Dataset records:
────────────────────
-- ==== Sys2Proof/Machine/Dram.lean ====
section
/-!
DEFINITION. What happens at a vault beside its accesses: refresh (R89), tester bursts (R93, R393), row repair (R90, R349,
R362), throttle levels (R91, R387), and flushes and recalls of reductions (R111).
-/

namespace Sys2Proof.Machine

/-- A change of a core's vault. -/
def State.modVault (s : State) (r : Nat) (f : Vault → Vault) : State := s.modCore r (fun c => { c with vault := f c.vault })

/-! ### Refresh (R89) -/

/-- BANK_REFRESH: the bank is busy, and its open row closes. -/
def execBankRefresh (r bank : Nat) (s : State) : Result :=
  if 32 ≤ bank then .next s
  else .next (s.modVault r (fun v => { v with
    refreshing := addOnce v.refreshing bank, openRows := v.openRows.filter (fun row => decide (bankOf row ≠ bank)) }))

/-- BANK_REFRESH_END. -/
def execBankRefreshEnd (r bank : Nat) (s : State) : Result :=
  .next (s.modVault r (fun v => { v with refreshing := v.refreshing.filter (fun b => decide (b ≠ bank)) }))

/-! ### The background tester (R93, R393) -/

/-- TESTER_BURST: the tester reads a row of a bank. -/
def execTesterBurst (r bank row : Nat) (weak : Bool) (s : State) : Result :=
  if (s.core r).vault.burst.isSome ∨ 32 ≤ bank ∨ bankOf row ≠ bank then .next s
  else .next (s.modVault r (fun v => { v with burst := some { bank := bank, row := row, weak := weak }, waiting := [] }))

/-- TESTER_BURST_ABORT: a waiting access ends the burst. -/
def execTesterBurstAbort (r : Nat) (s : State) : Result :=
  if (s.core r).vault.waiting = [] then .next s else .next (s.modVault r (fun v => { v with burst := none, waiting := [] }))

/-! ### Row repair (R90, R349, R362) -/

/-- Spares of a bank that are in use. -/
def Vault.sparesUsed (v : Vault) (bank : Nat) : Nat := (v.repairs.filter (fun p => decide (bankOf p.1 = bank) && decide (p.2 < 64))).length

/-- Whether a row has been left without a spare, and reported. -/
def Vault.exhausted (v : Vault) (row : Nat) : Bool := v.repairs.any (fun p => decide (p.1 = row) && decide (p.2 = 64))

/-- A weak row is marked under repair, or reported once where its bank has no spare left (R362). -/
def State.markRepair (s : State) (r row : Nat) : State :=
  let v := (s.core r).vault
  if v.marked.contains row || v.exhausted row then s
  else if v.sparesUsed (bankOf row) < 64 then s.modVault r (fun v => { v with marked := addOnce v.marked row })
  else (s.modVault r (fun v => { v with repairs := (row, 64) :: v.repairs })).logError r 14 0 (word (row * 0x800)) (bankOf row)

/-- TESTER_BURST_END: a row found weak is marked before a waiting access proceeds. -/
def execTesterBurstEnd (r : Nat) (s : State) : Result :=
  match (s.core r).vault.burst with
  | none => .next s
  | some b =>
    let s := s.modVault r (fun v => { v with burst := none, waiting := [] })
    if b.weak then .next (s.markRepair r b.row) else .next s

/-- The marked row is copied to a spare with what is correctable corrected, its address is redirected, and the mark is
cleared; the granules that cannot be corrected stay so (R90, R352). -/
def State.finishRepair (s : State) (r row : Nat) : State :=
  let bank := bankOf row
  let spare := (s.core r).vault.sparesUsed bank
  let s := s.modVault r (fun v => { v with
    marked := v.marked.filter (fun x => decide (x ≠ row)), repairs := (row, spare) :: v.repairs,
    weakGranules := v.weakGranules.filter (fun g => decide (g / 32 ≠ row)), correctedReads := v.correctedReads.filter (fun x => decide (x.1 ≠ row)),
    openRows := v.openRows.filter (fun x => decide (x ≠ row)) })
  let s := s.modCore r (fun c => { c with log := { c.log with rrep := saturate32 (c.log.rrep + 1) } })
  s.logError r 3 0 (word (row * 0x800)) ((63 - spare) * 2 ^ 24 + bank)

/-- ROW_REPAIR: the mark, or the copy and the redirection of a marked row. -/
def execRowRepair (r row : Nat) (s : State) : Result :=
  if 2 ^ 19 ≤ row then .next s
  else if (s.core r).vault.marked.contains row then .next (s.finishRepair r row)
  else .next (s.markRepair r row)

/-- Whether a corrected read is the fourth of its row within 2^32 cc (R349). -/
def Vault.fourthRead (v : Vault) (e : Nat × Nat) : Bool :=
  decide (4 ≤ (v.correctedReads.filter (fun x => decide (x.1 = e.1) && decide (x.2 ≤ e.2) && decide (e.2 < x.2 + 2 ^ 32))).length)

/-- The row that the agent repairs next: a marked one, or one with four corrected reads in that time (R349). -/
def Vault.repairDue (v : Vault) : Option Nat :=
  match v.marked with
  | row :: _ => some row
  | [] => (v.correctedReads.find? (fun e => v.fourthRead e && !v.exhausted e.1)).map (·.1)

/-! ### Throttling (R91, R387) -/

/-- A thread sees a change of its vault's level: TCHG, and where EVCTL.THERM is set and the slot is not empty one THERMAL
more. -/
def Thread.throttled (t : Thread) (lvl : Nat) : Thread :=
  Thread.touchC { t with
    evctl := setBit t.evctl 9
    thermals := if bit t.evctl 2 && decide (t.occ ≠ .empty) then t.thermals ++ [lvl] else t.thermals }

/-- VAULT_THROTTLE_CHANGE. -/
def execVaultThrottleChange (r lvl : Nat) (s : State) : Result :=
  if 2 < lvl ∨ (s.core r).vault.level = lvl then .next s
  else .next (s.modCore r (fun c => { c with
    vault := { c.vault with level := lvl }
    threads := c.threads.mapIdx (fun i t => if i < 4 then t.throttled lvl else t) }))

/-- A change of a die of the package. -/
def State.modDie (s : State) (d : Nat) (f : Die → Die) : State := { s with dies := s.dies.setIfInBounds d (f (s.dies.getD d .reset)) }

/-- CORE_THROTTLE_RAISE (R387). -/
def execCoreThrottleRaise (die : Nat) (s : State) : Result := .next (s.modDie die (fun d => { d with level := min 2 (d.level + 1) }))

/-- CORE_THROTTLE_LOWER (R387). -/
def execCoreThrottleLower (die : Nat) (s : State) : Result := .next (s.modDie die (fun d => { d with level := d.level - 1 }))

/-! ### Reductions (R111) -/

/-- REDUCTION_FLUSH: the oldest entry of a core's buffer is applied at its home. -/
def execReductionFlush (r : Nat) (s : State) : Result :=
  match (s.core r).redbuf with
  | [] => .next s
  | e :: rest => .next ((s.modCore r (fun c => { c with redbuf := rest })).applyRed r e)

/-- REDUCTION_RECALL: a recall for a granule of vault `r`. -/
def execReductionRecall (r granule : Nat) (s : State) : Result := .next (s.recall (vaultLoc r (granule % 2 ^ 24 * 64)) 64)

end Sys2Proof.Machine
end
────────────────────
* [WORK TO BE COMPLETED] Only one stretch of the records above is wanted: the lines between the one holding "are in use. -/" and the one holding "if b.weak then", inclusive, reproduced exactly.

* [ANSWER SPACE]
/-- Spares of a bank that are in use. -/
def Vault.sparesUsed (v : Vault) (bank : Nat) : Nat := (v.repairs.filter (fun p => decide (bankOf p.1 = bank) && decide (p.2 < 64))).length

/-- Whether a row has been left without a spare, and reported. -/
def Vault.exhausted (v : Vault) (row : Nat) : Bool := v.repairs.any (fun p => decide (p.1 = row) && decide (p.2 = 64))

/-- A weak row is marked under repair, or reported once where its bank has no spare left (R362). -/
def State.markRepair (s : State) (r row : Nat) : State :=
  let v := (s.core r).vault
  if v.marked.contains row || v.exhausted row then s
  else if v.sparesUsed (bankOf row) < 64 then s.modVault r (fun v => { v with marked := addOnce v.marked row })
  else (s.modVault r (fun v => { v with repairs := (row, 64) :: v.repairs })).logError r 14 0 (word (row * 0x800)) (bankOf row)

/-- TESTER_BURST_END: a row found weak is marked before a waiting access proceeds. -/
def execTesterBurstEnd (r : Nat) (s : State) : Result :=
  match (s.core r).vault.burst with
  | none => .next s
  | some b =>
    let s := s.modVault r (fun v => { v with burst := none, waiting := [] })
    if b.weak then .next (s.markRepair r b.row) else .next s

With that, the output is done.